Медный Виктор Михайлович —
брат Подрезовой.
Маргарита Борисовна.
Баюра Карп Анисимович —
интендант в отставке.
Коноплев Валентин Петрович —
инженер-доменщик.
Рябинин Борис Федорович —
директор артели.
Толмачев Андрей Алексеевич —
секретарь горкома КПСС.
Дремов —
врач.
Воробьев —
помощник Крымова.
Действие происходит весной 1956 года.Действие первое
Столовая в доме Подрезовых. Не очень большой сервант с разнообразной посудой. Посредине комнаты — круглый стол, накрытый пестрой скатертью.

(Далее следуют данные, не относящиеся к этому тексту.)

/-- The window that CONFIG_BEGIN opens over an active set: a copy of it, which carries every required parameter (R58). -/
def copyWindow (s : State) : Window :=
  { vals := s.cfg.vals.filter (fun e => !isLive e.1), written := requiredAll,
    lanes := (List.range s.laneCount).map (fun l => (l, (lane s l).asg)), profiles := s.cfg.profiles }

def configBegin (s : State) : Reply :=
  match s.cfg.state with
  | .unconfigured => replyOk (setCfgState .configuring { s with cfg.window := some {} })
  | .committed => replyOk (setCfgState .reconfiguring { s with cfg.window := some (copyWindow s) })
  | _ => refuse s .badState

def configAbort (s : State) : Reply :=
  match s.cfg.state with
  | .configuring => replyOk (setCfgState .unconfigured { s with cfg.window := none })
  | .reconfiguring => replyOk (setCfgState .committed { s with cfg.window := none })
  | _ => refuse s .badState

/-! ### The commit check (R58) -/

/-- Required parameters that a set of values calls for: 04 R74, 05 R100, 06 R168. -/
def requiredIds (val : Nat → Nat) : List Nat :=
  let rf := (List.range 8).filter (fun p => val (pidRf p 0) == 1)
  (rf.map (fun p => [pidRf p 1, pidRf p 4])).flatten
    ++ ((rf.filter (fun p => val (pidSector p 0xA) != 0xFF)).map (fun p => [pidSector p 0, pidSector p 4, pidSector p 7])).flatten
    ++ (((List.range 16).filter (fun q => val (pidPlc q 0) == 1)).map (fun q => [pidPlc q 1, pidPlc q 2, pidPlc q 3, pidPlc q 6])).flatten

/-- A parameter's value can be judged: it is not required, or it has been written. A check that would read a required parameter that has not been
written is not made: that parameter fails by itself (R58, Table 03-11). -/
def stands (w : Window) (id : Nat) : Bool := w.written.contains id || !(requiredIds (wval w)).contains id

/-- Channels of the enabled streams of a port. -/
def streamChans (val : Nat → Nat) (p : Nat) : List Nat :=
  ((List.range 32).filter (fun i => bit (val (pidStream p i)) 15)).map (fun i => bits (val (pidStream p i)) 10 0)

/-- Every port that is enabled: listed, streams on distinct channels below N, usable band within 140 to 1 020 MHz and within what the transceiver
passes at a rate it supports (04 R76, 17 R448). -/
def receiverFails (s : State) (val : Nat → Nat) (has : Nat → Bool) (p : Nat) : Bool :=
  let b := portBand val p
  let cs := streamChans val p
  let t := (rfp s p).train
  !rfListed s p || cs.any (fun c => nChannels b ≤ c) || !(cs.eraseDups.length == cs.length)
    || !bit t.rates (val (pidRf p 2))
    || (has (pidRf p 1) && (bandLo b < 140000000 || 1020000000 < bandHi b
      || bandLo b < (1000000 * t.flo : Nat) || ((1000000 * t.fhi : Nat) : Int) < bandHi b))

/-- The fallback port is enabled, another port, and its usable band contains every anchor channel (05 R101). -/
def fallbackOk (val : Nat → Nat) (has : Nat → Bool) (p : Nat) (anchors : List (Int × Int)) : Bool :=
  let f := val (pidSector p 0xB)
  f == 0xFF || (f != p && val (pidRf f 0) == 1
    && (!has (pidRf p 1) || !has (pidRf f 1) || anchors.all (fun e => bandLo (portBand val f) ≤ e.1 && e.2 ≤ bandHi (portBand val f))))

В стороне — широкая тахта, два кресла, маленький столик. На стенах — несколько картин с нагромождениями красок и фигур. Над тахтой — пестрые шелковые косынки. На окнах и у стен — комнатные цветы и пальмы. Пианино. Одна из дверей ведет на веранду. У окна, за которым ясный апрельский полдень, натянув на станок кусок шелка, в пестром переднике, работает Подрезова. Около нее стоит табуретка, на которой разложены краски. Включен радиоприемник, из него звучит веселый мотив. Звонок. Подрезова откладывает кисть, уходит и возвращается с газетой и конвертом. Разрывает конверт, вынимает пригласительный билет, бросает его на стол. Входит Подрезов. Он в фартуке, в гимнастерке навыпуск, в синих галифе и резиновых сапогах. В руках держит сухую ветку и садовые ножницы.
Подрезов (целует жену в лоб, рассматривает пригласительный билет). Дом офицера приглашает нас с тобой на лекцию «Есть ли жизнь на Луне». Как ты думаешь, есть жизнь на Луне?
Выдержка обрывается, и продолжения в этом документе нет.